In this assigment, the NOAA storm data on weather events are expored. The data provides the infromation on different weather events such as hail, thunder, drought and others acrross the United States. In this analysis, some of the harmful weather events are identified based on number of injuries and fatalities. Also the property loss and crop loss due to these weather events are analyses.

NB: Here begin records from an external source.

-- ==== Sys2Proof/Machine/Num.lean ====
section
/-! DEFINITION. Number formats: widths, integers reduced by M, exact floating values and their single rounding
(spec/03_numbers.md, R33, R62 to R72). -/

namespace Sys2Proof.Machine

/-- Width(T) of R117: aif13 counts its 16-bit container. -/
def Ty.width : Ty → Nat
  | .b64 => 64 | .b32 => 32 | .b16 => 16 | .b8 => 8 | .f32 => 32 | .bf16 => 16 | .f16 => 16
  | .e4m3 => 8 | .e5m2 => 8 | .aif13 => 16

/-- IsFloat(T): the class column of R33. -/
def Ty.isFloat : Ty → Bool
  | .f32 => true | .bf16 => true | .f16 => true | .e4m3 => true | .e5m2 => true
  | .b64 => false | .b32 => false | .b16 => false | .b8 => false | .aif13 => false

/-- The low `w` bits of a pattern. -/
def low (w x : Nat) : Nat := x % 2 ^ w

/-- A `w`-bit pattern read as two's complement. -/
def signed (w x : Nat) : Int := if low w x < 2 ^ (w - 1) then (low w x : Int) else (low w x : Int) - 2 ^ w

/-- The low `w` bits of an integer in two's complement. -/
def wrapInt (w : Nat) (n : Int) : Nat := (n % (2 ^ w : Int)).toNat

/-- An integer clamped to a range. -/
def clampInt (lo hi n : Int) : Int := if n < lo then lo else if hi < n then hi else n

/-- S(x): for aif13 the low 13 bits as two's complement (R117). -/
def readS (t : Ty) (x : Nat) : Int := match t with
  | .aif13 => signed 13 x
  | _ => signed (Ty.width t) x

/-- U(x): the whole Width(T)-bit pattern as unsigned binary (R117). -/
def readU (t : Ty) (x : Nat) : Int := (low (Ty.width t) x : Int)

/-- An operand of integer arithmetic whose "Read as" column says "by M": signed under wrap and ssat, unsigned under usat;
aif13 operands are always read signed (R130). -/
def readByM (t : Ty) (m : BitVec 2) (x : Nat) : Int := match t with
  | .aif13 => readS .aif13 x
  | _ => if m = 2#2 then readU t x else readS t x

/-- Sat(T, n, M): an exact integer reduced to the pattern of type T (R64). -/
def sat (t : Ty) (n : Int) (m : BitVec 2) : Nat := match t with
  | .aif13 => if m = 2#2 then wrapInt 16 (clampInt 0 4095 n) else wrapInt 16 (clampInt (-4095) 4095 n)
  | _ =>
    let w := Ty.width t
    if m = 1#2 then wrapInt w (clampInt (-(2 ^ (w - 1))) (2 ^ (w - 1) - 1) n)
    else if m = 2#2 then wrapInt w (clampInt 0 (2 ^ w - 1) n)
    else wrapInt w n

/-- An aif13 container is malformed if bits [15:13] are not copies of bit 12 or it holds -4096 (R72). -/
def aifMalformed (x : Nat) : Bool :=
  wrapInt 16 (signed 13 x) != low 16 x || low 16 x == 0xF000

/-! ## Floating formats -/

/-- Fraction bits of a floating type (R65). -/
def fracBits : Ty → Nat
  | .f32 => 23 | .bf16 => 7 | .f16 => 10 | .e4m3 => 3 | .e5m2 => 2
  | .b64 => 0 | .b32 => 0 | .b16 => 0 | .b8 => 0 | .aif13 => 0

/-- Exponent bias of a floating type (R65). -/
def expBias : Ty → Int
  | .f32 => 127 | .bf16 => 127 | .f16 => 15 | .e4m3 => 7 | .e5m2 => 15
  | .b64 => 0 | .b32 => 0 | .b16 => 0 | .b8 => 0 | .aif13 => 0

/-- The pattern of the largest finite value of positive sign (R65). -/
def maxFinite : Ty → Nat
  | .f32 => 0x7F7FFFFF | .bf16 => 0x7F7F | .f16 => 0x7BFF | .e4m3 => 0x7E | .e5m2 => 0x7B
  | .b64 => 0 | .b32 => 0 | .b16 => 0 | .b8 => 0 | .aif13 => 0

/-- The default NaN of a floating type (R67). -/
def defaultNaN : Ty → Nat
  | .f32 => 0x7FC00000 | .bf16 => 0x7FC0 | .f16 => 0x7E00 | .e4m3 => 0x7F | .e5m2 => 0x7E
  | .b64 => 0 | .b32 => 0 | .b16 => 0 | .b8 => 0 | .aif13 => 0

/-- The sign bit of a floating pattern. -/
def signBit (t : Ty) (neg : Bool) : Nat := if neg then 2 ^ (Ty.width t - 1) else 0

/-- A floating value: NaN, an infinity, or (-1)^neg × m × 2^e, with m = 0 a signed zero (R65, R117 Val). -/
inductive Val
  | nan
  | inf (neg : Bool)
  | fin (neg : Bool) (m : Nat) (e : Int)
  deriving DecidableEq, Repr

/-- Val(T, x): the value that a floating pattern denotes (R65, R66). -/
def val (t : Ty) (x : Nat) : Val :=
  let w := Ty.width t
  let f := fracBits t
  let neg := 2 ^ (w - 1) ≤ low w x
  let mag := low (w - 1) x
  if mag ≤ maxFinite t then
    let e := mag / 2 ^ f
    let fr := mag % 2 ^ f
    if e = 0 then .fin neg fr (1 - expBias t - f) else .fin neg (2 ^ f + fr) ((e : Int) - expBias t - f)
  else if t != .e4m3 && mag == maxFinite t + 1 then .inf neg
  else .nan

/-- The result of an overflow (R69; R70 for e4m3 and e5m2, saturating unless `ovf`). -/
def overflow (t : Ty) (neg : Bool) (m : BitVec 2) (ovf : Bool) : Nat :=
  let big := signBit t neg + maxFinite t
  let byMode := if m = 0#2 || (m = 2#2 && neg) || (m = 3#2 && !neg) then big + 1 else big
  match t with
  | .e4m3 => if ovf then 0x7F else big
  | .e5m2 => if ovf then byMode else big
  | _ => byMode

/-- An infinity as a pattern of T (R69, R70). -/
def infPattern (t : Ty) (neg : Bool) (ovf : Bool) : Nat := match t with
  | .e4m3 => if ovf then 0x7F else signBit t neg + maxFinite t
  | _ => signBit t neg + maxFinite t + 1

/-- Whether the magnitude is rounded up: `r` against `half`, with `sticky` for nonzero bits below (R69). -/
def roundsUp (neg odd : Bool) (r half : Nat) (sticky : Bool) (m : BitVec 2) : Bool :=
  let inexact := sticky || r != 0
  if m = 0#2 then decide (half < r) || (r == half && (sticky || odd))
  else if m = 1#2 then false
  else if m = 2#2 then inexact && neg
  else inexact && !neg

/-- Rounds a nonzero magnitude m × 2^e, or one strictly between m × 2^e and (m + 1) × 2^e when `sticky`, once into type T
(R69, R70). With `sticky`, m has more bits than the significand and one guard bit. -/
def roundMag (t : Ty) (neg : Bool) (mag : Nat) (e : Int) (sticky : Bool) (m : BitVec 2) (ovf : Bool := false) : Nat :=
  let f : Int := fracBits t
  let q := max (e + Nat.log2 mag - f) (1 - expBias t - f)
  let sh := (q - e).toNat
  let s := if q ≤ e then mag <<< (e - q).toNat else mag >>> sh
  let r := if q ≤ e then 0 else mag % 2 ^ sh
  let half := if q ≤ e then 1 else 2 ^ (sh - 1)
  let s' := if roundsUp neg (s % 2 == 1) r half sticky m then s + 1 else s
  let pat := (q + f + expBias t - 1).toNat * 2 ^ fracBits t + s'
  if maxFinite t < pat then overflow t neg m ovf else signBit t neg + pat

/-- RoundTo(T, v, M, ovf) for floating T (R121). An exact zero keeps its sign. -/
def roundTo (t : Ty) (v : Val) (m : BitVec 2) (ovf : Bool := false) : Nat := match v with
  | .nan => defaultNaN t
  | .inf neg => infPattern t neg ovf
  | .fin neg mag e => if mag = 0 then signBit t neg else roundMag t neg mag e false m ovf

/-! ## Exact arithmetic on values -/

/-- The negation of a value; a NaN stays. -/
def Val.neg : Val → Val
  | .nan => .nan
  | .inf n => .inf (!n)
  | .fin n m e => .fin (!n) m e

/-- The signed integer that a finite value is, in units of 2^u with u at most its exponent. -/
def scaled (neg : Bool) (m : Nat) (e u : Int) : Int :=
  let v : Int := ((m <<< (e - u).toNat : Nat) : Int)
  if neg then -v else v

/-- The exact sum of two values, with the zero rule of R68 and R142. -/
def addVal (x y : Val) (m : BitVec 2) : Val := match x, y with
  | .nan, _ => .nan
  | _, .nan => .nan
  | .inf a, .inf b => if a = b then .inf a else .nan
  | .inf a, .fin _ _ _ => .inf a
  | .fin _ _ _, .inf b => .inf b
  | .fin n1 m1 e1, .fin n2 m2 e2 =>
    let u := if m1 = 0 then e2 else if m2 = 0 then e1 else min e1 e2
    let z := (if m1 = 0 then 0 else scaled n1 m1 e1 u) + (if m2 = 0 then 0 else scaled n2 m2 e2 u)
    if z = 0 then
      if m1 = 0 ∧ m2 = 0 ∧ n1 = n2 then .fin n1 0 0 else .fin (m = 2#2) 0 0
    else .fin (decide (z < 0)) z.natAbs u

/-- The exact product of two values (R142). -/
def mulVal (x y : Val) : Val := match x, y with
  | .nan, _ => .nan
  | _, .nan => .nan
  | .inf a, .inf b => .inf (a != b)
  | .inf a, .fin n mg _ => if mg = 0 then .nan else .inf (a != n)
  | .fin n mg _, .inf b => if mg = 0 then .nan else .inf (n != b)
  | .fin n1 m1 e1, .fin n2 m2 e2 => .fin (n1 != n2) (m1 * m2) (e1 + e2)

/-- FADD, FSUB, FMUL of R141. -/
def fadd (t : Ty) (m : BitVec 2) (a b : Nat) : Nat := roundTo t (addVal (val t a) (val t b) m) m
/-- FSUB of R141. -/
def fsub (t : Ty) (m : BitVec 2) (a b : Nat) : Nat := roundTo t (addVal (val t a) (val t b).neg m) m
/-- FMUL of R141. -/
def fmul (t : Ty) (m : BitVec 2) (a b : Nat) : Nat := roundTo t (mulVal (val t a) (val t b)) m
/-- FFMA of R141: one rounding of the exact a × b + c. -/
def ffma (t : Ty) (m : BitVec 2) (a b c : Nat) : Nat := roundTo t (addVal (mulVal (val t a) (val t b)) (val t c) m) m
/-- FFMS of R141: one rounding of the exact a × b - c. -/
def ffms (t : Ty) (m : BitVec 2) (a b c : Nat) : Nat := roundTo t (addVal (mulVal (val t a) (val t b)) (val t c).neg m) m

/-- The rounded quotient of two values (R141, R142). -/
def divVal (t : Ty) (m : BitVec 2) (x y : Val) : Nat := match x, y with
  | .nan, _ => defaultNaN t
  | _, .nan => defaultNaN t
  | .inf _, .inf _ => defaultNaN t
  | .inf a, .fin n _ _ => infPattern t (a != n) false
  | .fin n _ _, .inf b => signBit t (n != b)
  | .fin n1 m1 e1, .fin n2 m2 e2 =>
    if m2 = 0 then (if m1 = 0 then defaultNaN t else infPattern t (n1 != n2) false)
    else if m1 = 0 then signBit t (n1 != n2)
    else
      let num := m1 <<< 96
      roundMag t (n1 != n2) (num / m2) (e1 - e2 - 96) (num % m2 != 0) m

/-- FDIV of R141. -/
def fdiv (t : Ty) (m : BitVec 2) (a b : Nat) : Nat := divVal t m (val t a) (val t b)
/-- FRCP of R146. -/
def frcp (t : Ty) (m : BitVec 2) (a : Nat) : Nat := divVal t m (.fin false 1 0) (val t a)

/-- The integer square root, built from bit `i` downwards onto `r`. -/
def isqrtFrom (n : Nat) : Nat → Nat → Nat
  | 0, r => r
  | i + 1, r =>
    let c := r + 2 ^ i
    if c * c ≤ n then isqrtFrom n i c else isqrtFrom n i r

/-- The integer square root of a number below 2^256. -/
def isqrt (n : Nat) : Nat := isqrtFrom n 128 0

/-- FSQRT of R146. -/
def fsqrt (t : Ty) (m : BitVec 2) (a : Nat) : Nat := match val t a with
  | .nan => defaultNaN t
  | .inf neg => if neg then defaultNaN t else infPattern t false false
  | .fin neg mg e =>
    if mg = 0 then signBit t neg
    else if neg then defaultNaN t
    else
      let k : Nat := if e % 2 = 0 then 96 else 97
      let n := mg <<< k
      let r := isqrt n
      roundMag t false r ((e - k) / 2) (r * r != n) m

/-- FRSQ of R146. -/
def frsq (t : Ty) (m : BitVec 2) (a : Nat) : Nat := match val t a with
  | .nan => defaultNaN t
  | .inf neg => if neg then defaultNaN t else 0
  | .fin neg mg e =>
    if mg = 0 then infPattern t neg false
    else if neg then defaultNaN t
    else
      let k : Nat := if e % 2 = 0 then 200 else 201
      let r := isqrt (2 ^ k / mg)
      roundMag t false r (-((k + e) / 2)) (r * r * mg != 2 ^ k) m

/-- Compares two values that are no NaN, -0 below +0 when `zeros`: less, equal or greater. -/
def cmpVal (zeros : Bool) (x y : Val) : Ordering := match x, y with
  | .inf a, .inf b => if a = b then .eq else if a then .lt else .gt
  | .inf a, _ => if a then .lt else .gt
  | _, .inf b => if b then .gt else .lt
  | .fin n1 m1 e1, .fin n2 m2 e2 =>
    let u := if m1 = 0 then e2 else if m2 = 0 then e1 else min e1 e2
    let p := if m1 = 0 then 0 else scaled n1 m1 e1 u
    let q := if m2 = 0 then 0 else scaled n2 m2 e2 u
    if p < q then .lt else if q < p then .gt
    else if zeros && m1 == 0 && n1 != n2 then (if n1 then .lt else .gt) else .eq
  | .nan, _ => .eq
  | .fin _ _ _, .nan => .eq

/-- FMIN and FMAX of R143: the pattern of the smaller (or larger) operand. -/
def fminmax (t : Ty) (wantMax : Bool) (a b : Nat) : Nat := match val t a, val t b with
  | .nan, .nan => defaultNaN t
  | .nan, _ => low (Ty.width t) b
  | _, .nan => low (Ty.width t) a
  | x, y => match cmpVal true x y with
    | .gt => if wantMax then low (Ty.width t) a else low (Ty.width t) b
    | _ => if wantMax then low (Ty.width t) b else low (Ty.width t) a

/-- Whether a value is a NaN. -/
def Val.isNaN : Val → Bool
  | .nan => true
  | .inf _ => false
  | .fin _ _ _ => false

/-- FCEQ of R145. -/
def fceq (t : Ty) (a b : Nat) : Bool :=
  !(val t a).isNaN && !(val t b).isNaN && cmpVal false (val t a) (val t b) == .eq
/-- FCLT of R145. -/
def fclt (t : Ty) (a b : Nat) : Bool :=
  !(val t a).isNaN && !(val t b).isNaN && cmpVal false (val t a) (val t b) == .lt
/-- FCLE of R145. -/
def fcle (t : Ty) (a b : Nat) : Bool := fclt t a b || fceq t a b
/-- FCUN of R145. -/
def fcun (t : Ty) (a b : Nat) : Bool := (val t a).isNaN || (val t b).isNaN

/-- FCLASS of R147: the mask with one bit set. -/
def fclass (t : Ty) (a : Nat) : Nat := match val t a with
  | .nan => 2 ^ 8
  | .inf true => 2 ^ 0
  | .inf false => 2 ^ 7
  | .fin neg mg _ =>
    if mg = 0 then (if neg then 2 ^ 3 else 2 ^ 4)
    else if mg < 2 ^ fracBits t then (if neg then 2 ^ 2 else 2 ^ 5)
    else (if neg then 2 ^ 1 else 2 ^ 6)

/-- A finite value rounded by M to an integer (R71, R149). -/
def roundInt (neg : Bool) (mg : Nat) (e : Int) (m : BitVec 2) : Int :=
  if 0 ≤ e then scaled neg mg e 0
  else
    let sh := (-e).toNat
    let s := mg >>> sh
    let s' := if roundsUp neg (s % 2 == 1) (mg % 2 ^ sh) (2 ^ (sh - 1)) false m then s + 1 else s
    if neg then -(s' : Int) else s'

/-- FTOI of R151: a floating value to integer type `o`, clamped (R71). -/
def ftoi (t o : Ty) (sgn : Bool) (m : BitVec 2) (a : Nat) : Nat :=
  let w := Ty.width o
  let lo : Int := if o = .aif13 then -4095 else if sgn then -(2 ^ (w - 1)) else 0
  let hi : Int := if o = .aif13 then 4095 else if sgn then 2 ^ (w - 1) - 1 else 2 ^ w - 1
  match val t a with
  | .nan => 0
  | .inf neg => wrapInt w (if neg then lo else hi)
  | .fin neg mg e => wrapInt w (clampInt lo hi (roundInt neg mg e m))

/-- An exact integer rounded into floating type T, zero being +0 (R71, R152). -/
def ofInt (t : Ty) (n : Int) (m : BitVec 2) : Nat := roundTo t (.fin (decide (n < 0)) n.natAbs 0) m

/-- ITOF of R152. -/
def itof (t o : Ty) (sgn : Bool) (m : BitVec 2) (a : Nat) : Nat :=
  ofInt t (if sgn then readS o a else readU o a) m

/-- FCVT of R150. -/
def fcvt (t o : Ty) (ovf : Bool) (m : BitVec 2) (a : Nat) : Nat := roundTo t (val o a) m ovf

/-- FSCALE of R148, and the scaling of a channel (R81): Val × 2^n rounded by M. A count beyond 4096 in magnitude has the
result of 4096. -/
def fscale (t : Ty) (m : BitVec 2) (a : Nat) (n : Int) : Nat := match val t a with
  | .nan => defaultNaN t
  | .inf neg => infPattern t neg false
  | .fin neg mg e => roundTo t (.fin neg mg (e + clampInt (-4096) 4096 n)) m

/-- The channel scaling of a typed floating read: each finite value is multiplied, any other keeps its bits (R81). -/
def scaleRead (t : Ty) (m : BitVec 2) (a : Nat) (n : Int) : Nat := match val t a with
  | .fin _ _ _ => fscale t m a n
  | _ => low (Ty.width t) a

/-- FRND of R149. -/
def frnd (t : Ty) (m : BitVec 2) (a : Nat) : Nat := match val t a with
  | .nan => defaultNaN t
  | .inf neg => infPattern t neg false
  | .fin neg mg e => roundTo t (.fin neg (roundInt neg mg e m).natAbs 0) m

/-- FABS of R144. -/
def fabs (t : Ty) (a : Nat) : Nat := low (Ty.width t - 1) a
/-- FNEG of R144. -/
def fneg (t : Ty) (a : Nat) : Nat := (low (Ty.width t) a + 2 ^ (Ty.width t - 1)) % 2 ^ Ty.width t

end Sys2Proof.Machine
end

Following libraries are loaded for data processing and plotting:
library(dplyr)
## Warning: package 'dplyr' was built under R version 3.6.2
##
## Attaching package: 'dplyr'
## The following objects are masked from 'package:stats':
##
## filter, lag
## The following objects are masked from 'package:base':
##
## intersect, setdiff, setequal, union
The data for analyses was obtained as comma-separated value file. It was downloded and stored in .csv format as follows:
if (!file.exists("data")){
dir.create("data")
}
file_url <- "https://d396qusza40orc.cloudfront.net/repdata%2Fdata%2FStormData.csv.bz2"
download.file(file_url, destfile ="./data/Dataset.csv")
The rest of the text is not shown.